Although we encourage that the commit log messages are encoded in UTF-8, both the core and git Porcelain are designed not to force UTF-8 on projects. If all participants of a particular project find it more convenient to use legacy encodings, git does not forbid it. However, there are a few things to keep in mind.
git commit and git commit-tree issues a warning if the commit log message given to it does not look like a valid UTF-8 string, unless you explicitly say your project uses a legacy encoding. The way to say this is to have i18n.commitencoding in .git/config file, like this:
[i18n] commitencoding = ISO-8859-1
Commit objects created with the above setting record the value of i18n.commitencoding in its encoding header. This is to help other people who look at them later. Lack of this header implies that the commit log message is encoded in UTF-8.

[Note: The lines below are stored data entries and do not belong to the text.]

-- ==== Sys2Proof/Laws/Calm.lean ====
section
/-! SUPPORT. Which operations leave the chip as calm as it was, one lemma for each: what is due, what is finished, what waits for the end
of a packet and which queue is being destroyed stay as they were. -/

set_option linter.all false
namespace Sys2Proof.Machine
set_option Elab.async false
@[simp] theorem foldl_calm {α : Type} {g : Chip → α → Chip} (hg : ∀ c a, (g c a).calm = c.calm) (l : List α) (c : Chip) :
    (l.foldl g c).calm = c.calm := by
  induction l generalizing c with
  | nil => rfl
  | cons a l ih => rw [List.foldl_cons, ih, hg]
theorem pair_calm {α : Type} {p : Chip × α} {c d : Chip} {k : α} (e : p = (d, k)) (h : p.1.calm = c.calm) : d.calm = c.calm := by
  rw [e] at h; exact h
@[simp] theorem calm_mk0 (c : Chip) {variant serial boot flash fw dict ports funcs fifos mt co mem rt lanes tb pace ctr free out} :
    (Chip.mk variant serial boot flash fw dict ports funcs fifos c.queues c.tr mt c.tg co mem c.br rt c.links c.train lanes tb pace ctr c.flt free out).calm = c.calm := rfl
@[simp] theorem calm_mk1 (c : Chip) {variant serial boot flash fw dict ports funcs fifos mt co mem rt lanes tb pace ctr free out tr_chans tr_dests tr_parked tr_hostReads tr_nextRead tr_arrivals tr_resident tr_victims tr_evicting} :
    (Chip.mk variant serial boot flash fw dict ports funcs fifos c.queues (Transport.mk tr_chans tr_dests tr_parked tr_hostReads tr_nextRead c.tr.finished tr_arrivals tr_resident tr_victims tr_evicting) mt c.tg co mem c.br rt c.links c.train lanes tb pace ctr c.flt free out).calm = c.calm := rfl
@[simp] theorem calm_mk2 (c : Chip) {variant serial boot flash fw dict ports funcs fifos mt co mem rt lanes tb pace ctr free out flt_sources flt_openRecs flt_closedRecs flt_nextRseq flt_unrecorded flt_pendingUnrec flt_unrecFirst flt_unrecLast flt_inReset flt_heldUnits flt_resets flt_stalled} :
    (Chip.mk variant serial boot flash fw dict ports funcs fifos c.queues c.tr mt c.tg co mem c.br rt c.links c.train lanes tb pace ctr (Faults.mk flt_sources flt_openRecs flt_closedRecs flt_nextRseq flt_unrecorded flt_pendingUnrec flt_unrecFirst flt_unrecLast flt_inReset flt_heldUnits flt_resets c.flt.due c.flt.resetDue flt_stalled) free out).calm = c.calm := rfl
@[simp] theorem calm_mk3 (c : Chip) {variant serial boot flash fw dict ports funcs fifos mt co mem rt lanes tb pace ctr free out tr_chans tr_dests tr_parked tr_hostReads tr_nextRead tr_arrivals tr_resident tr_victims tr_evicting flt_sources flt_openRecs flt_closedRecs flt_nextRseq flt_unrecorded flt_pendingUnrec flt_unrecFirst flt_unrecLast flt_inReset flt_heldUnits flt_resets flt_stalled} :
    (Chip.mk variant serial boot flash fw dict ports funcs fifos c.queues (Transport.mk tr_chans tr_dests tr_parked tr_hostReads tr_nextRead c.tr.finished tr_arrivals tr_resident tr_victims tr_evicting) mt c.tg co mem c.br rt c.links c.train lanes tb pace ctr (Faults.mk flt_sources flt_openRecs flt_closedRecs flt_nextRseq flt_unrecorded flt_pendingUnrec flt_unrecFirst flt_unrecLast flt_inReset flt_heldUnits flt_resets c.flt.due c.flt.resetDue flt_stalled) free out).calm = c.calm := rfl
@[simp] theorem calm_mk4 (c : Chip) {variant serial boot flash fw dict ports funcs fifos mt co mem rt lanes tb pace ctr free out tg_ctrs tg_held} :
    (Chip.mk variant serial boot flash fw dict ports funcs fifos c.queues c.tr mt (Trigger.mk tg_ctrs tg_held c.tg.due) co mem c.br rt c.links c.train lanes tb pace ctr c.flt free out).calm = c.calm := rfl
@[simp] theorem calm_mk5 (c : Chip) {variant serial boot flash fw dict ports funcs fifos mt co mem rt lanes tb pace ctr free out tr_chans tr_dests tr_parked tr_hostReads tr_nextRead tr_arrivals tr_resident tr_victims tr_evicting tg_ctrs tg_held} :
    (Chip.mk variant serial boot flash fw dict ports funcs fifos c.queues (Transport.mk tr_chans tr_dests tr_parked tr_hostReads tr_nextRead c.tr.finished tr_arrivals tr_resident tr_victims tr_evicting) mt (Trigger.mk tg_ctrs tg_held c.tg.due) co mem c.br rt c.links c.train lanes tb pace ctr c.flt free out).calm = c.calm := rfl
@[simp] theorem calm_mk6 (c : Chip) {variant serial boot flash fw dict ports funcs fifos mt co mem rt lanes tb pace ctr free out flt_sources flt_openRecs flt_closedRecs flt_nextRseq flt_unrecorded flt_pendingUnrec flt_unrecFirst flt_unrecLast flt_inReset flt_heldUnits flt_resets flt_stalled tg_ctrs tg_held} :
    (Chip.mk variant serial boot flash fw dict ports funcs fifos c.queues c.tr mt (Trigger.mk tg_ctrs tg_held c.tg.due) co mem c.br rt c.links c.train lanes tb pace ctr (Faults.mk flt_sources flt_openRecs flt_closedRecs flt_nextRseq flt_unrecorded flt_pendingUnrec flt_unrecFirst flt_unrecLast flt_inReset flt_heldUnits flt_resets c.flt.due c.flt.resetDue flt_stalled) free out).calm = c.calm := rfl
@[simp] theorem calm_mk7 (c : Chip) {variant serial boot flash fw dict ports funcs fifos mt co mem rt lanes tb pace ctr free out tr_chans tr_dests tr_parked tr_hostReads tr_nextRead tr_arrivals tr_resident tr_victims tr_evicting flt_sources flt_openRecs flt_closedRecs flt_nextRseq flt_unrecorded flt_pendingUnrec flt_unrecFirst flt_unrecLast flt_inReset flt_heldUnits flt_resets flt_stalled tg_ctrs tg_held} :
    (Chip.mk variant serial boot flash fw dict ports funcs fifos c.queues (Transport.mk tr_chans tr_dests tr_parked tr_hostReads tr_nextRead c.tr.finished tr_arrivals tr_resident tr_victims tr_evicting) mt (Trigger.mk tg_ctrs tg_held c.tg.due) co mem c.br rt c.links c.train lanes tb pace ctr (Faults.mk flt_sources flt_openRecs flt_closedRecs flt_nextRseq flt_unrecorded flt_pendingUnrec flt_unrecFirst flt_unrecLast flt_inReset flt_heldUnits flt_resets c.flt.due c.flt.resetDue flt_stalled) free out).calm = c.calm := rfl
@[simp] theorem calm_mk8 (c : Chip) {variant serial boot flash fw dict ports funcs fifos mt co mem rt lanes tb pace ctr free out br_ops br_merges br_lines br_status br_nextId} :
    (Chip.mk variant serial boot flash fw dict ports funcs fifos c.queues c.tr mt c.tg co mem (Bridge.mk br_ops br_merges br_lines br_status br_nextId c.br.waiting) rt c.links c.train lanes tb pace ctr c.flt free out).calm = c.calm := rfl
@[simp] theorem calm_mk9 (c : Chip) {variant serial boot flash fw dict ports funcs fifos mt co mem rt lanes tb pace ctr free out tr_chans tr_dests tr_parked tr_hostReads tr_nextRead tr_arrivals tr_resident tr_victims tr_evicting br_ops br_merges br_lines br_status br_nextId} :
    (Chip.mk variant serial boot flash fw dict ports funcs fifos c.queues (Transport.mk tr_chans tr_dests tr_parked tr_hostReads tr_nextRead c.tr.finished tr_arrivals tr_resident tr_victims tr_evicting) mt c.tg co mem (Bridge.mk br_ops br_merges br_lines br_status br_nextId c.br.waiting) rt c.links c.train lanes tb pace ctr c.flt free out).calm = c.calm := rfl
@[simp] theorem calm_mk10 (c : Chip) {variant serial boot flash fw dict ports funcs fifos mt co mem rt lanes tb pace ctr free out flt_sources flt_openRecs flt_closedRecs flt_nextRseq flt_unrecorded flt_pendingUnrec flt_unrecFirst flt_unrecLast flt_inReset flt_heldUnits flt_resets flt_stalled br_ops br_merges br_lines br_status br_nextId} :
    (Chip.mk variant serial boot flash fw dict ports funcs fifos c.queues c.tr mt c.tg co mem (Bridge.mk br_ops br_merges br_lines br_status br_nextId c.br.waiting) rt c.links c.train lanes tb pace ctr (Faults.mk flt_sources flt_openRecs flt_closedRecs flt_nextRseq flt_unrecorded flt_pendingUnrec flt_unrecFirst flt_unrecLast flt_inReset flt_heldUnits flt_resets c.flt.due c.flt.resetDue flt_stalled) free out).calm = c.calm := rfl
@[simp] theorem calm_mk11 (c : Chip) {variant serial boot flash fw dict ports funcs fifos mt co mem rt lanes tb pace ctr free out tr_chans tr_dests tr_parked tr_hostReads tr_nextRead tr_arrivals tr_resident tr_victims tr_evicting flt_sources flt_openRecs flt_closedRecs flt_nextRseq flt_unrecorded flt_pendingUnrec flt_unrecFirst flt_unrecLast flt_inReset flt_heldUnits flt_resets flt_stalled br_ops br_merges br_lines br_status br_nextId} :
    (Chip.mk variant serial boot flash fw dict ports funcs fifos c.queues (Transport.mk tr_chans tr_dests tr_parked tr_hostReads tr_nextRead c.tr.finished tr_arrivals tr_resident tr_victims tr_evicting) mt c.tg co mem (Bridge.mk br_ops br_merges br_lines br_status br_nextId c.br.waiting) rt c.links c.train lanes tb pace ctr (Faults.mk flt_sources flt_openRecs flt_closedRecs flt_nextRseq flt_unrecorded flt_pendingUnrec flt_unrecFirst flt_unrecLast flt_inReset flt_heldUnits flt_resets c.flt.due c.flt.resetDue flt_stalled) free out).calm = c.calm := rfl
@[simp] theorem calm_mk12 (c : Chip) {variant serial boot flash fw dict ports funcs fifos mt co mem rt lanes tb pace ctr free out tg_ctrs tg_held br_ops br_merges br_lines br_status br_nextId} :
    (Chip.mk variant serial boot flash fw dict ports funcs fifos c.queues c.tr mt (Trigger.mk tg_ctrs tg_held c.tg.due) co mem (Bridge.mk br_ops br_merges br_lines br_status br_nextId c.br.waiting) rt c.links c.train lanes tb pace ctr c.flt free out).calm = c.calm := rfl
@[simp] theorem calm_mk13 (c : Chip) {variant serial boot flash fw dict ports funcs fifos mt co mem rt lanes tb pace ctr free out tr_chans tr_dests tr_parked tr_hostReads tr_nextRead tr_arrivals tr_resident tr_victims tr_evicting tg_ctrs tg_held br_ops br_merges br_lines br_status br_nextId} :
    (Chip.mk variant serial boot flash fw dict ports funcs fifos c.queues (Transport.mk tr_chans tr_dests tr_parked tr_hostReads tr_nextRead c.tr.finished tr_arrivals tr_resident tr_victims tr_evicting) mt (Trigger.mk tg_ctrs tg_held c.tg.due) co mem (Bridge.mk br_ops br_merges br_lines br_status br_nextId c.br.waiting) rt c.links c.train lanes tb pace ctr c.flt free out).calm = c.calm := rfl
@[simp] theorem calm_mk14 (c : Chip) {variant serial boot flash fw dict ports funcs fifos mt co mem rt lanes tb pace ctr free out flt_sources flt_openRecs flt_closedRecs flt_nextRseq flt_unrecorded flt_pendingUnrec flt_unrecFirst flt_unrecLast flt_inReset flt_heldUnits flt_resets flt_stalled tg_ctrs tg_held br_ops br_merges br_lines br_status br_nextId} :
    (Chip.mk variant serial boot flash fw dict ports funcs fifos c.queues c.tr mt (Trigger.mk tg_ctrs tg_held c.tg.due) co mem (Bridge.mk br_ops br_merges br_lines br_status br_nextId c.br.waiting) rt c.links c.train lanes tb pace ctr (Faults.mk flt_sources flt_openRecs flt_closedRecs flt_nextRseq flt_unrecorded flt_pendingUnrec flt_unrecFirst flt_unrecLast flt_inReset flt_heldUnits flt_resets c.flt.due c.flt.resetDue flt_stalled) free out).calm = c.calm := rfl
@[simp] theorem calm_mk15 (c : Chip) {variant serial boot flash fw dict ports funcs fifos mt co mem rt lanes tb pace ctr free out tr_chans tr_dests tr_parked tr_hostReads tr_nextRead tr_arrivals tr_resident tr_victims tr_evicting flt_sources flt_openRecs flt_closedRecs flt_nextRseq flt_unrecorded flt_pendingUnrec flt_unrecFirst flt_unrecLast flt_inReset flt_heldUnits flt_resets flt_stalled tg_ctrs tg_held br_ops br_merges br_lines br_status br_nextId} :
    (Chip.mk variant serial boot flash fw dict ports funcs fifos c.queues (Transport.mk tr_chans tr_dests tr_parked tr_hostReads tr_nextRead c.tr.finished tr_arrivals tr_resident tr_victims tr_evicting) mt (Trigger.mk tg_ctrs tg_held c.tg.due) co mem (Bridge.mk br_ops br_merges br_lines br_status br_nextId c.br.waiting) rt c.links c.train lanes tb pace ctr (Faults.mk flt_sources flt_openRecs flt_closedRecs flt_nextRseq flt_unrecorded flt_pendingUnrec flt_unrecFirst flt_unrecLast flt_inReset flt_heldUnits flt_resets c.flt.due c.flt.resetDue flt_stalled) free out).calm = c.calm := rfl
@[simp] theorem Chip.setParam_calm (c : Chip) (area obj e x : Nat) : (c.setParam area obj e x).calm = c.calm := by
  unfold Chip.setParam
  repeat' first | (simp; done) | (dsimp only; split) | split | (rw [foldl_calm] <;> intros) | (have hk := congrArg (fun r => r.1.calm) ‹_ = (_, _)›; simp_all; done) | (simp_all; done)

@[simp] theorem Chip.updFn_calm (c : Chip) (i : Nat) (f : Func → Func) : (c.updFn i f).calm = c.calm := by
  unfold Chip.updFn
  repeat' first | (simp; done) | (dsimp only; split) | split | (rw [foldl_calm] <;> intros) | (have hk := congrArg (fun r => r.1.calm) ‹_ = (_, _)›; simp_all; done) | (simp_all; done)

@[simp] theorem Chip.updPort_calm (c : Chip) (h : Nat) (f : HostPort → HostPort) : (c.updPort h f).calm = c.calm := by
  unfold Chip.updPort
  repeat' first | (simp; done) | (dsimp only; split) | split | (rw [foldl_calm] <;> intros) | (have hk := congrArg (fun r => r.1.calm) ‹_ = (_, _)›; simp_all; done) | (simp_all; done)

@[simp] theorem Chip.emit_calm (c : Chip) (o : Output) : (c.emit o).calm = c.calm := by
  exact (Chip.emit_reports ..).calm

@[simp] theorem Chip.drawn_calm (c : Chip)  : (c.drawn).calm = c.calm := by
  unfold Chip.drawn
  repeat' first | (simp; done) | (dsimp only; split) | split | (rw [foldl_calm] <;> intros) | (have hk := congrArg (fun r => r.1.calm) ‹_ = (_, _)›; simp_all; done) | (simp_all; done)

@[simp] theorem Chip.drawnBy_calm (c : Chip) (n : Nat) : (c.drawnBy n).calm = c.calm := by
  unfold Chip.drawnBy
  repeat' first | (simp; done) | (dsimp only; split) | split | (rw [foldl_calm] <;> intros) | (have hk := congrArg (fun r => r.1.calm) ‹_ = (_, _)›; simp_all; done) | (simp_all; done)

@[simp] theorem Chip.bump_calm (c : Chip) (unit : Nat) (k : Ctr) (n : Nat) : (c.bump unit k n).calm = c.calm := by
  exact (Chip.bump_reports ..).calm

@[simp] theorem Chip.bumpFn_calm (c : Chip) (kind fn : Nat) (n : Nat) : (c.bumpFn kind fn n).calm = c.calm := by
  exact (Chip.bumpFn_reports ..).calm

@[simp] theorem Chip.sendMsix_calm (c : Chip) (fn v : Nat) : (c.sendMsix fn v).calm = c.calm := by
  exact (Chip.sendMsix_reports ..).calm

@[simp] theorem Chip.signal_calm (c : Chip) (fn v : Nat) : (c.signal fn v).calm = c.calm := by
  exact (Chip.signal_reports ..).calm

@[simp] theorem Chip.urgent_calm (c : Chip) (fn : Nat) : (c.urgent fn).calm = c.calm := by
  exact (Chip.urgent_reports ..).calm

@[simp] theorem Chip.eventLost_calm (c : Chip) (fn : Nat) : (c.eventLost fn).calm = c.calm := by
  exact (Chip.eventLost_reports ..).calm

@[simp] theorem Chip.postEvent_calm (c : Chip) (fn code unit qn detail : Nat) : (c.postEvent fn code unit qn detail).calm = c.calm := by
  exact (Chip.postEvent_reports ..).calm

git log, git show, git blame and friends look at the encoding header of a commit object, and try to re-code the log message into UTF-8 unless otherwise specified. You can specify the desired output encoding with i18n.logoutputencoding in .git/config file, like this:
[i18n] logoutputencoding = ISO-8859-1
If you do not have this configuration variable, the value of i18n.commitencoding is used instead.
Note that we deliberately chose not to re-code the commit log message when a commit is made to force UTF-8 at the commit object level, because re-coding to UTF-8 is not necessarily a reversible operation.